MSITの世宗科学フェローシップ(2021年より~):こちらは若手研究者が安定した支援を受けながら研究に邁進できるように支援する事業で、研究分野なども特に限定されていない。博士号取得して7年以内または39歳未満の方、非専任教員(有期採用)の理工系の人であれば、応募が可能である。支援金は他事業より多めで、年間1億ウォン以内で支援を受けることができるほか、子供手当なども支給される。支援期間は最大5年で、2022年の予算は3100億ウォン、支援人数は300人程度である。

③自由な研究環境作り 13

「自律、責任、公正、専門性」をキーワードに、研究者がより自由な環境で研究に邁進できるよう諸改革に取り組んでいる。まず、ファンディングプロジェクトの場合、元々毎年使える研究費が定められていたが、研究期間内であれば、研究費の使用を自由に調整できるようになった。すなわち、研究費総額と研究期間だけを定め、その具体的な使用額は研究者に委ねられたのである。また、研究プロジェクトの必要性に応じ、研究期間を一定期間延長することも可能となった(但し研究費は増加はなし)。

そして、事務作業が研究者に与える負担を軽減するため、大学では研究支援スタッフを増やし、研究費の支給、清算、各種申請資料の作成をサポートするようにしている。ファンディングプロジェクトでは申請資料を簡素化している。様式が細かく規定されていた、各種申請書、研究計画書、報告書については、各省庁が改善を行い、規定を必要最小限にとどめるとした。なお、経費の使用においても支出禁止項目を最低限に抑えるとした。

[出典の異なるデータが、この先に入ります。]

/-- Post a completion (R460, R467, R470): the 32 bytes into the next completion slot; discarded while the ring resets (R471).
The command leaves the ring's open list. CIF_VERSION's completion admits the ring's other commands (R482). -/
def complete (r : Nat) (seq : BitVec 16) (status data bytes : Nat) (s : State) : State :=
  let g := s.ring r
  match g.find seq with
  | none => s
  | some o =>
    let g1 := { g with opened := g.opened.filter (fun x => !decide (x.seq = seq)) }
    if g.state = .ready then
      let w := (cmdOpcode o.image * 2 ^ 16 + arg o.image 0 0 16) + status * 2 ^ 32 + g.ctail.toNat * 2 ^ 48
        + cmdVer o.image * 2 ^ 64 + bytes % 2 ^ 32 * 2 ^ 96 + data % 2 ^ 128 * 2 ^ 128
      let a := 0x10000 * r + 0x4000 + 32 * (g.ctail.toNat % 256)
      { s with ringMem := bwrite s.ringMem a (leBytes 32 w) }.setRing r
        { g1 with ctail := g.ctail + 1, cplPend := true,
                  versionRead := g.versionRead || (cmdOpcode o.image == 1 && (status == 0 || status == 8)) }
    else s.setRing r g1

/-- The opcodes of CIF 3.0, ascending (R492). -/
def opcodes : List Nat :=
  [0x0001, 0x0002, 0x0100, 0x0101, 0x0110, 0x0111, 0x0112, 0x0114, 0x0115] ++
  [0x0200, 0x0201, 0x0202, 0x0203, 0x0204, 0x0205, 0x0206, 0x0207, 0x0208] ++
  [0x0300, 0x0301, 0x0302, 0x0303, 0x0304, 0x0305, 0x0306, 0x0307] ++
  [0x0400, 0x0401, 0x0402, 0x0403, 0x0404, 0x0405, 0x0406] ++
  [0x0500, 0x0501, 0x0502, 0x0503, 0x0600, 0x0610, 0x0611, 0x0620, 0x0700, 0x0701] ++
  [0x0800, 0x0801, 0x0802, 0x0803]

/-- Status codes (R491). -/
def stOk : Nat := 0x00
def stField : Nat := 0x01
def stSchedule : Nat := 0x02
def stSeqNum : Nat := 0x03
def stUnknown : Nat := 0x04
def stVersion : Nat := 0x05
def stNotRead : Nat := 0x06
def stDenied : Nat := 0x07
def stShort : Nat := 0x08
def stJobEnded : Nat := 0x09
def stNoJob : Nat := 0x0A
def stJobBusy : Nat := 0x0B
def stChorBusy : Nat := 0x10
def stNotLoaded : Nat := 0x11
def stNotRunning : Nat := 0x12
def stTempo : Nat := 0x13
def stTooSoon : Nat := 0x14
def stSeqBusy : Nat := 0x20
def stSeqLimit : Nat := 0x21
def stSeqStale : Nat := 0x22
def stSeqEvicted : Nat := 0x23
def stCacheFull : Nat := 0x24
def stNoFar : Nat := 0x25
def stFarFull : Nat := 0x26
def stFarError : Nat := 0x27
def stPageMapped : Nat := 0x30
def stRegion : Nat := 0x31
def stTableFull : Nat := 0x32
def stPinned : Nat := 0x33
def stNotMapped : Nat := 0x34
def stMigrate : Nat := 0x35
def stNotSuspended : Nat := 0x36
def stFabricBusy : Nat := 0x40
def stFabricSlow : Nat := 0x41
def stLbBusy : Nat := 0x42
def stPort : Nat := 0x43
def stSnapBusy : Nat := 0x50
def stSnapInvalid : Nat := 0x51
def stSameFeed : Nat := 0x52
def stUnreachable : Nat := 0x53
def stPowerBusy : Nat := 0x60
def stFwBusy : Nat := 0x80
def stFwInvalid : Nat := 0x81

/-- The job check of R489 for a command marked J: `none` when it passes. -/
def jobCheck (q : Part) (tag : BitVec 16) : Option Nat :=
  if q.job = some tag ∧ tag ≠ 0 ∧ ¬ (tag ∈ q.endedTags) then none
  else if tag ∈ q.endedTags then some stJobEnded
  else some stNoJob

/-- The open command that may start next with number `seq` (R466): every earlier one has started, and has completed when FENCE is
set. -/
def startable (g : Ring) (seq : BitVec 16) : Option OpenCmd :=
  match g.opened.find? (fun o => !o.started) with
  | some o =>
    if o.seq = seq ∧ (cmdFence o.image → g.opened.head? = some o) then some o else none
  | none => none

/-- The control core that executes an opcode (R456). -/
def componentOf (op : Nat) : Nat := if op < 0x100 then 3 else if op < 0x200 then 0 else if op < 0x400 then 1 else if op < 0x600 then 2 else 3

/-- Ring `r` runs commands: Fremund runs and the ring is READY, or RESETTING with commands still to run (R471). -/
def State.ringRuns (s : State) (r : Nat) : Bool :=
  s.fwRunning && (decide ((s.ring r).state = .ready) || decide ((s.ring r).state = .resetting))

/-- The open command of ring `r` that may start next with number `seq`: no command of another ring that may start too was handed to its
control core before it (R456, R466). -/
def State.mayBegin (s : State) (r : Nat) (seq : BitVec 16) : Option OpenCmd :=
  (startable (s.ring r) seq).filter (fun o => (List.range 16).all (fun k =>
    match (s.ring k).opened.find? (fun x => !x.started) with
    | some x => !(componentOf (cmdOpcode x.image) == componentOf (cmdOpcode o.image) && decide (x.turn < o.turn) && s.ringRuns k
        && (startable (s.ring k) x.seq).isSome)
    | none => true))

/-- Note that a command has started. -/
def markStarted (r : Nat) (seq : BitVec 16) (s : State) : State :=
  s.modRing r (fun g => { g with opened := g.opened.map (fun o => if o.seq = seq then { o with started := true } else o) })

/-- A command of ring `r` waits for something to finish (R490). -/
def addWait (p r : Nat) (seq : BitVec 16) (w : Wait) (s : State) : State :=
  s.modPart p (fun q => { q with waiting := q.waiting ++ [⟨r, seq, w⟩] })

/-- Take the waits of a partition that satisfy a test, leaving the others. -/
def takeWaits (p : Nat) (f : Wait → Bool) (s : State) : List Waiting × State :=
  ((s.part p).waiting.filter (fun w => f w.what),
   s.modPart p (fun q => { q with waiting := q.waiting.filter (fun w => !f w.what) }))

/-! ### Figures -/

/-- The schedule beat of partition `p` since its base beat (R52, R53); none before it. -/
def State.sched (s : State) (p : Nat) : Option Nat :=
  let t := (s.part p).tempo
  if t.running && decide (t.base.toNat ≤ s.beat.cnt.toNat) then some t.sched.toNat else none

/-- The loaded Figure with place `i` in the list. -/
def Part.figure (q : Part) (i : Nat) : Option Figure :=
  match q.chor with
  | some c => c.figures[i]?
  | none => none

/-- FIG_ID of place `i`; 0xFFFFFF if there is none. -/
def Part.figId (q : Part) (i : Nat) : Nat :=
  match q.figure i with
  | some f => f.hdr.figId
  | none => noFig

/-- The place of a FIG_ID in the list. -/
def Chor.place (c : Chor) (id : Nat) : Option Nat := c.figures.findIdx? (fun f => decide (f.hdr.figId = id))

/-- The running attempt of the Figure with FIG_ID `id`. -/
def Part.active (q : Part) (id : Nat) : Option RunFig :=
  match q.run with
  | some r => r.active.find? (fun a => decide (q.figId a.fig = id))
  | none => none

/-- Update the running attempt of FIG_ID `id`. -/
def modActive (p id : Nat) (f : RunFig → RunFig) (s : State) : State :=
  s.modPart p (fun q =>
    match q.run with
    | some r => { q with run := some { r with active := r.active.map (fun a => if q.figId a.fig = id then f a else a) } }
    | none => q)

/-- Ask for a Figure's abort at its next tile boundary (R324), keeping the first cause asked for. -/
def askAbort (p id : Nat) (c : AbortCause) (s : State) : State :=
  modActive p id (fun a => if a.aborting.isNone then { a with aborting := some c } else a) s

/-- Cores of a Figure's mask (R56), ascending. -/
def State.figCores (s : State) (p : Nat) (h : FigRec) : List Nat :=
  let cs := s.partCores p
  ((List.range cs.length).filter (fun i => decide (h.coreMask = 0) || h.coreMask.getLsbD i)).map (fun i => cs.getD i 0)

/-- The unfenced cores of a Figure's mask. -/
def State.figHealthy (s : State) (p : Nat) (h : FigRec) : List Nat :=
  (s.figCores p h).filter (fun c => !(s.core c).fenced)

/-- Stop the running Choreography of `p` at its next Figure boundary by Fremund itself, for the event code `cause` (R497). -/
def stopChor (p cause : Nat) (s : State) : State :=
  s.modPart p (fun q =>
    match q.run with
    | some r => if r.stopNow then q else { q with run := some { r with stopNow := true, stopCause := cause } }
    | none => q)

end Sys2Proof.Machine
end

また、基礎研究の継続性を考慮し、実績のある研究者に対しては、継続的な研究ができるよう支援を強化するとした。評価の公正性、専門性を確保するため、専門評価チームを構成し、基礎研究について評価を行う際には、基礎研究プロジェクトを担当した経験のある専門家の参加を必須にしたうえ、分野別に評価を行うとした。その他、ピアレビューはもちろん、研究者との十分の議論もかねて、プロジェクトの特徴を生かした多様な評価方法に取り組むとした。

④安全な研究環境への取り組み

更には、学生がより安全な環境で研究・実験を行えるよう、2019年に「労災保険法」を改正し、もしも学生が大学の研究室で事故にあった場合、労災としてみなし、補償を行うようになった。また、大学での研究室安全管理委員会の設置・運営を義務化し、研究室には防具の配置を義務化した。更には、研究室安全管理費として使える予算が、大学の研究経費の1~2%程度に限定されていたが、2020年の研究室安全法改正によりその制限が廃止された。これによって学生の研究環境の整備に使える予算が増え、学生達がより安全で安心できる環境で研究や実験に取り組めるようになった。

科学技術において、先進国を追いかける国(Fast-Follower)から、先導する国(First mover)への変換は、韓国が多年間言及し続けた目標であり、新政権の国政課題でも同じ内容が言及されている。科学技術を先導する国になるには、基礎研究の強化が絶対的な条件であり、基礎研究の強化は、第4次産業革命での核心技術におけるボトルネックを解決できる方法でもあるため、今後更なる投資や強化が予測される。